[What to do]
Scan the material below and copy every line holding the word "List".

[Information supplied]
--- START ---

theorem storeBytes_completes {a : Nat} {bs : List Byte} {s : State} (h : a + bs.length ≤ 4096) :
    ∃ t, storeBytes a bs s = .next t ∧ (∀ k (hk : k < bs.length), Memory.peek t.mem (a + k) = bs[k])
      ∧ ChangesOnly (fun p => ∃ k, k < bs.length ∧ p = .mem (a + k)) s t := by
  induction bs generalizing a s with
  | nil => exact ⟨s, rfl, by simp, .refl _ s⟩
  | cons b bs ih =>
    simp only [List.length_cons] at h
    obtain ⟨t, h1, h2, h3⟩ := ih (a := a + 1) (s := s.setMem (Memory.poke s.mem a b)) (by omega)
    refine ⟨t, ?_, ?_, ?_⟩
    · rw [storeBytes, memWrite_of_lt b s (by omega)]; exact h1
    · intro k hk
      cases k with
      | zero =>
        have : Memory.peek t.mem a = Memory.peek (Memory.poke s.mem a b) a :=
          h3 (.mem a) (by rintro ⟨k, _, hk⟩; simp only [Piece.mem.injEq] at hk; omega)
        simpa using this
      | succ k => rw [show a + (k + 1) = a + 1 + k by omega]; exact h2 k (by simpa using hk)
    · refine ((changesOnly_poke s a b).mono ?_).trans (h3.mono ?_)
      · rintro p rfl; exact ⟨0, by simp, rfl⟩
      · rintro p ⟨k, hk, rfl⟩
        exact ⟨k + 1, by simpa using hk, by rw [show a + 1 + k = a + (k + 1) by omega]⟩

theorem storeBytes_stops {a : Nat} {bs : List Byte} {s : State} (hb : bs ≠ []) (h : 4096 < a + bs.length) :
    storeBytes a bs s = .fault (.outOfBoundsMemoryAccess (max a 4096)) := by
  induction bs generalizing a s with
  | nil => exact absurd rfl hb
  | cons b bs ih =>
    simp only [List.length_cons] at h
    by_cases ha : a < 4096
    · have hne : bs ≠ [] := by rintro rfl; simp at h; omega
      rw [storeBytes, memWrite_of_lt b s ha, andThen_of_next, ih hne (by omega)]
      rw [show max (a + 1) 4096 = max a 4096 by omega]
    · rw [storeBytes, memWrite_of_ge b s (by omega), andThen_of_fault, Nat.max_eq_left (by omega)]

theorem storeRegs_next {k count : Nat} {s t : State} (h : storeRegs k count s = .next t) :
    ∃ m, t = s.setMem m ∧ (Memory.wf s.mem = true → Memory.wf m = true) := by
  induction count generalizing k s with
  | zero =>
    have hs : s = t := by simpa [storeRegs] using h
    exact ⟨s.mem, hs.symm, id⟩
  | succ count ih =>
    obtain ⟨b, -, h1⟩ := andThen_next_iff.1 h
    obtain ⟨s', h2, h3⟩ := andThen_next_iff.1 h1
    obtain ⟨ha, rfl⟩ := memWrite_next_iff.1 h2
    obtain ⟨m, rfl, hm⟩ := ih h3
    exact ⟨m, rfl, fun hw => hm (wf_poke b hw ha)⟩

theorem storeRegs_completes {k count : Nat} {s : State} (hk : k + count ≤ 16) (h : s.i.toNat + k + count ≤ 4096) :
    ∃ t, storeRegs k count s = .next t
      ∧ (∀ j : Reg, k ≤ j.val → j.val < k + count → Memory.peek t.mem (s.i.toNat + j.val) = s.getV j)
      ∧ ChangesOnly (fun p => ∃ j, k ≤ j ∧ j < k + count ∧ p = .mem (s.i.toNat + j)) s t := by
  induction count generalizing k s with
  | zero => exact ⟨s, rfl, fun j h1 h2 => by omega, .refl _ s⟩
  | succ count ih =>
    have hk16 : k < 16 := by omega
    let s' := s.setMem (Memory.poke s.mem (s.i.toNat + k) (s.getV ⟨k, hk16⟩))
    obtain ⟨t, h1, h2, h3⟩ := ih (k := k + 1) (s := s') (by omega) (by simp only [s', setMem_i]; omega)
    refine ⟨t, ?_, ?_, ?_⟩
    · rw [storeRegs, readReg_of_lt s hk16, andThen_of_next, blockAddress, memWrite_of_lt _ s (by omega)]
      exact h1
    · intro j hj1 hj2
      by_cases hj : j.val = k
      · have := h3 (.mem (s.i.toNat + k)) (by
          rintro ⟨j, h4, -, h5⟩
          simp only [Piece.mem.injEq, s', setMem_i] at h5
          omega)
        simp only [Agree, s', setMem_mem, peek_poke_same] at this
        rw [hj, this]
        congr 1
        exact Fin.ext hj.symm
      · exact h2 j (by omega) (by omega)
    · refine ((changesOnly_poke s _ _).mono ?_).trans (h3.mono ?_)
      · rintro p rfl; exact ⟨k, Nat.le_refl _, by omega, rfl⟩
      · rintro p ⟨j, h4, h5, rfl⟩; exact ⟨j, by omega, by omega, rfl⟩

theorem storeRegs_stops {k count : Nat} {s : State} (hc : 0 < count) (hk : k + count ≤ 16)
    (h : 4096 < s.i.toNat + k + count) :
    storeRegs k count s = .fault (.outOfBoundsMemoryAccess (max (s.i.toNat + k) 4096)) := by
  induction count generalizing k s with
  | zero => omega
  | succ count ih =>
    rw [storeRegs, readReg_of_lt s (by omega), andThen_of_next, blockAddress]
    by_cases ha : s.i.toNat + k < 4096
    · rw [memWrite_of_lt _ s ha, andThen_of_next, ih (by omega) (by omega) (by simp only [setMem_i]; omega), setMem_i]
      rw [show max (s.i.toNat + (k + 1)) 4096 = max (s.i.toNat + k) 4096 by omega]
    · rw [memWrite_of_ge _ s (by omega), andThen_of_fault, Nat.max_eq_left (by omega)]

theorem loadRegs_next {k count : Nat} {s t : State} (h : loadRegs k count s = .next t) :
    ∃ v, t = { s with v := v } := by
  induction count generalizing k s with
  | zero =>
    have hs : s = t := by simpa [loadRegs] using h
    exact ⟨s.v, hs.symm⟩
  | succ count ih =>
    obtain ⟨b, -, h1⟩ := andThen_next_iff.1 h
    obtain ⟨s', h2, h3⟩ := andThen_next_iff.1 h1
    unfold writeReg at h2
    split at h2
    · cases h2
      obtain ⟨v, rfl⟩ := ih h3
      exact ⟨v, rfl⟩
    · cases h2

theorem loadRegs_completes {k count : Nat} {s : State} (hk : k + count ≤ 16) (h : s.i.toNat + k + count ≤ 4096) :
    ∃ t, loadRegs k count s = .next t
      ∧ (∀ j : Reg, k ≤ j.val → j.val < k + count → t.getV j = Memory.peek s.mem (s.i.toNat + j.val))
      ∧ ChangesOnly (fun p => ∃ j : Reg, k ≤ j.val ∧ j.val < k + count ∧ p = .v j) s t := by
  induction count generalizing k s with
  | zero => exact ⟨s, rfl, fun j h1 h2 => by omega, .refl _ s⟩
  | succ count ih =>
    have hk16 : k < 16 := by omega
    let s' := s.setV ⟨k, hk16⟩ (Memory.peek s.mem (s.i.toNat + k))
    obtain ⟨t, h1, h2, h3⟩ := ih (k := k + 1) (s := s') (by omega) (by simp only [s', setV_i]; omega)
    refine ⟨t, ?_, ?_, ?_⟩
    · rw [loadRegs, blockAddress, memRead_of_lt s (by omega), andThen_of_next, writeReg_of_lt _ s hk16]
      exact h1
    · intro j hj1 hj2
      by_cases hj : j.val = k
      · have hjk : j = ⟨k, hk16⟩ := Fin.ext hj
        have := h3 (.v j) (by
          rintro ⟨q, h4, -, h5⟩
          simp only [Piece.v.injEq] at h5
          rw [h5] at hj
          omega)
        simp only [Agree] at this
        rw [this, hjk]
        exact setV_getV_same _ _ _
      · exact h2 j (by omega) (by omega)
    · refine ((changesOnly_setV s _ _).mono ?_).trans (h3.mono ?_)
      · rintro p rfl; exact ⟨⟨k, hk16⟩, Nat.le_refl _, by simp only; omega, rfl⟩
      · rintro p ⟨j, h4, h5, rfl⟩; exact ⟨j, by omega, by omega, rfl⟩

--- END ---

[Answer space]
theorem storeBytes_completes {a : Nat} {bs : List Byte} {s : State} (h : a + bs.length ≤ 4096) :
    simp only [List.length_cons] at h
theorem storeBytes_stops {a : Nat} {bs : List Byte} {s : State} (hb : bs ≠ []) (h : 4096 < a + bs.length) :
    simp only [List.length_cons] at h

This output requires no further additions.